■ PROBLEM REQUIREMENTS:
When the line containing "-- ==== Sys2Proof/Tests/Slice0.lean" appears in the data below, begin copying there and stop only after the line containing "set_option Elab.async false".

[Dataset entries]
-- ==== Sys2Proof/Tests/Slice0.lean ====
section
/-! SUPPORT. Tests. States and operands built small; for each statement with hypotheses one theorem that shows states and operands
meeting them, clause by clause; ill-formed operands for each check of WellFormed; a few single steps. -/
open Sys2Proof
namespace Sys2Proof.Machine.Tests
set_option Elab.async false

---

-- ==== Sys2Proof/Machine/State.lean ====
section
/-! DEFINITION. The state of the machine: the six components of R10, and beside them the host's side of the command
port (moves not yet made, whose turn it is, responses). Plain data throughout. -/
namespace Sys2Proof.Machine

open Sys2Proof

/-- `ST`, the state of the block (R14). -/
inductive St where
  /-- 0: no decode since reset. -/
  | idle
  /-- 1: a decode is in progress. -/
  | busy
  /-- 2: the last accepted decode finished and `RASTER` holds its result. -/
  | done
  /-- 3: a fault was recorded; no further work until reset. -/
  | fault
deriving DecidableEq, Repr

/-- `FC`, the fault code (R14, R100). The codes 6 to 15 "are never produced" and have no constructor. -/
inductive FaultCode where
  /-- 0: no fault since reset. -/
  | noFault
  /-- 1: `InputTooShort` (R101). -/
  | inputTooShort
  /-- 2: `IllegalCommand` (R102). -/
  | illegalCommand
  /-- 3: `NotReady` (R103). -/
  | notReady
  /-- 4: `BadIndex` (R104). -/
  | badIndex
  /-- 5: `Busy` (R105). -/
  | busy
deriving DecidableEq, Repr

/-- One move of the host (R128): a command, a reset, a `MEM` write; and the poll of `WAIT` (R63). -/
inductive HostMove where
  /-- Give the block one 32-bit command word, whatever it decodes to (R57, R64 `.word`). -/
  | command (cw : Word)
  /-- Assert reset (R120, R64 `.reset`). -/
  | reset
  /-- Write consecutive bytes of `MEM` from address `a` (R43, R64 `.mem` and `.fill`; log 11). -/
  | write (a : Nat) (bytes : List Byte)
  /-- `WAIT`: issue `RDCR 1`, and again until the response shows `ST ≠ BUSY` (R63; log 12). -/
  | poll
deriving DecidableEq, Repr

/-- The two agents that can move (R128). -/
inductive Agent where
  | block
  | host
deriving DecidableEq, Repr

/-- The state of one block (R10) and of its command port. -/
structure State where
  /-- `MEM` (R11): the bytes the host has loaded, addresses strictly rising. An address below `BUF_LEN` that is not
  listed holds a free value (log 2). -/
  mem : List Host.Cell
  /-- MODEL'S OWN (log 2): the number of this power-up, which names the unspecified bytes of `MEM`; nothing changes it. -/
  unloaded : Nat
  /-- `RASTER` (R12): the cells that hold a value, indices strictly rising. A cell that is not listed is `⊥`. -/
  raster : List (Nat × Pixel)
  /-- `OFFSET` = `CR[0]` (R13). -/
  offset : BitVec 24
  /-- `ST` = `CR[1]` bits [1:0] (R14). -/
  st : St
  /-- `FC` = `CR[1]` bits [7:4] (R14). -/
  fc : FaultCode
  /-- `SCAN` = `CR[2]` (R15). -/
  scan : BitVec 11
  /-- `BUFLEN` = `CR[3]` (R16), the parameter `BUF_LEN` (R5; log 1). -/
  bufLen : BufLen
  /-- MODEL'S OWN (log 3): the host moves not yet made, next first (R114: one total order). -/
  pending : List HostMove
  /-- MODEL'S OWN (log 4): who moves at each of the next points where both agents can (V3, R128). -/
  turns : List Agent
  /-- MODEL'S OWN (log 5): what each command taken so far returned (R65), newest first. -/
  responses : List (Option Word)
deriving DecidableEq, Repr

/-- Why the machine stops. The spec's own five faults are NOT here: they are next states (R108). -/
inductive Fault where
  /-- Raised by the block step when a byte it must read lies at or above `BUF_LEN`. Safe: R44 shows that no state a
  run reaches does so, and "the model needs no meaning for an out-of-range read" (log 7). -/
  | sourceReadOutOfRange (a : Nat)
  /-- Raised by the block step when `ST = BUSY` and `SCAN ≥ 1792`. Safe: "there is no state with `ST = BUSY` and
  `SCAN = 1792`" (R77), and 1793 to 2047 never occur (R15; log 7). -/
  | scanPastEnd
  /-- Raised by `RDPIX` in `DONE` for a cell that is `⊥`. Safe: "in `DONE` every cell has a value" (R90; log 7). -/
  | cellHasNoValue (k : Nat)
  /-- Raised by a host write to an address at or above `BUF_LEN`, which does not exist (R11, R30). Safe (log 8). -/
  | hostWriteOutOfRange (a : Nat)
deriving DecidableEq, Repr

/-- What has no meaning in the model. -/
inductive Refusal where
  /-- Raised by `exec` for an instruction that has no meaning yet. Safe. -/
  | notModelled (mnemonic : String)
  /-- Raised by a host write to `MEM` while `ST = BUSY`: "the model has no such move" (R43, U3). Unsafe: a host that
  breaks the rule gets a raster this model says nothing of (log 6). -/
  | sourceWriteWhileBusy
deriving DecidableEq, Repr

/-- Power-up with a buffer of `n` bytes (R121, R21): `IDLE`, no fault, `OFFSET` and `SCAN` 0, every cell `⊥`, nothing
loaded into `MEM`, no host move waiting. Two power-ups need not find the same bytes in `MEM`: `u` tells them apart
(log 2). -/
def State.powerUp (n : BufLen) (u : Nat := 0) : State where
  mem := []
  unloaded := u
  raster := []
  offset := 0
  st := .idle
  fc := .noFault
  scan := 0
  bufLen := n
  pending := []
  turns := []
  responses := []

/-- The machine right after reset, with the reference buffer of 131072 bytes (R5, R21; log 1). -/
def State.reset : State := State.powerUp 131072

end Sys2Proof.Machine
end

---

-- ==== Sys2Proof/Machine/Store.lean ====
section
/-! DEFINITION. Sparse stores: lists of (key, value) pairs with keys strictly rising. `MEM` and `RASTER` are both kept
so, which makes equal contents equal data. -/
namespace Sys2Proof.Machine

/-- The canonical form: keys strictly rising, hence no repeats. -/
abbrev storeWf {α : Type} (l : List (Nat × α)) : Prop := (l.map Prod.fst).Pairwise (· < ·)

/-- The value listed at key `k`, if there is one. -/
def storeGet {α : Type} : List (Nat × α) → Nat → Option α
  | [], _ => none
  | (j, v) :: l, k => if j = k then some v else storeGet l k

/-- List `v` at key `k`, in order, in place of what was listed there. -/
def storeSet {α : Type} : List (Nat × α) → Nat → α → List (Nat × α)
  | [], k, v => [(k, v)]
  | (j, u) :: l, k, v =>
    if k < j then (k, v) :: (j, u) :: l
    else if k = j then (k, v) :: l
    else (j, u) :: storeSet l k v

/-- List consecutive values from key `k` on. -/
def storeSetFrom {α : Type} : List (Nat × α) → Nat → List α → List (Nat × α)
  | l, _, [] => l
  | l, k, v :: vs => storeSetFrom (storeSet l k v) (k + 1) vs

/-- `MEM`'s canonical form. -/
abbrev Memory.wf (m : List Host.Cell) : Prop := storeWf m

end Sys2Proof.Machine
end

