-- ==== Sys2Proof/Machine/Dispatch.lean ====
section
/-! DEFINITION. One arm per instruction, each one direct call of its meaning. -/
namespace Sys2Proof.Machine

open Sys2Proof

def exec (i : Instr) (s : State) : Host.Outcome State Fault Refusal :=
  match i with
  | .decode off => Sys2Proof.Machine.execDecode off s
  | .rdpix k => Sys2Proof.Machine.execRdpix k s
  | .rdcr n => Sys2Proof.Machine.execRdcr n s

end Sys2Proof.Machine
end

■ OUTPUT:
-- ==== Sys2Proof/Tests/Slice0.lean ====
section
/-! SUPPORT. Tests. States and operands built small; for each statement with hypotheses one theorem that shows states and operands
meeting them, clause by clause; ill-formed operands for each check of WellFormed; a few single steps. -/
open Sys2Proof
namespace Sys2Proof.Machine.Tests
set_option Elab.async false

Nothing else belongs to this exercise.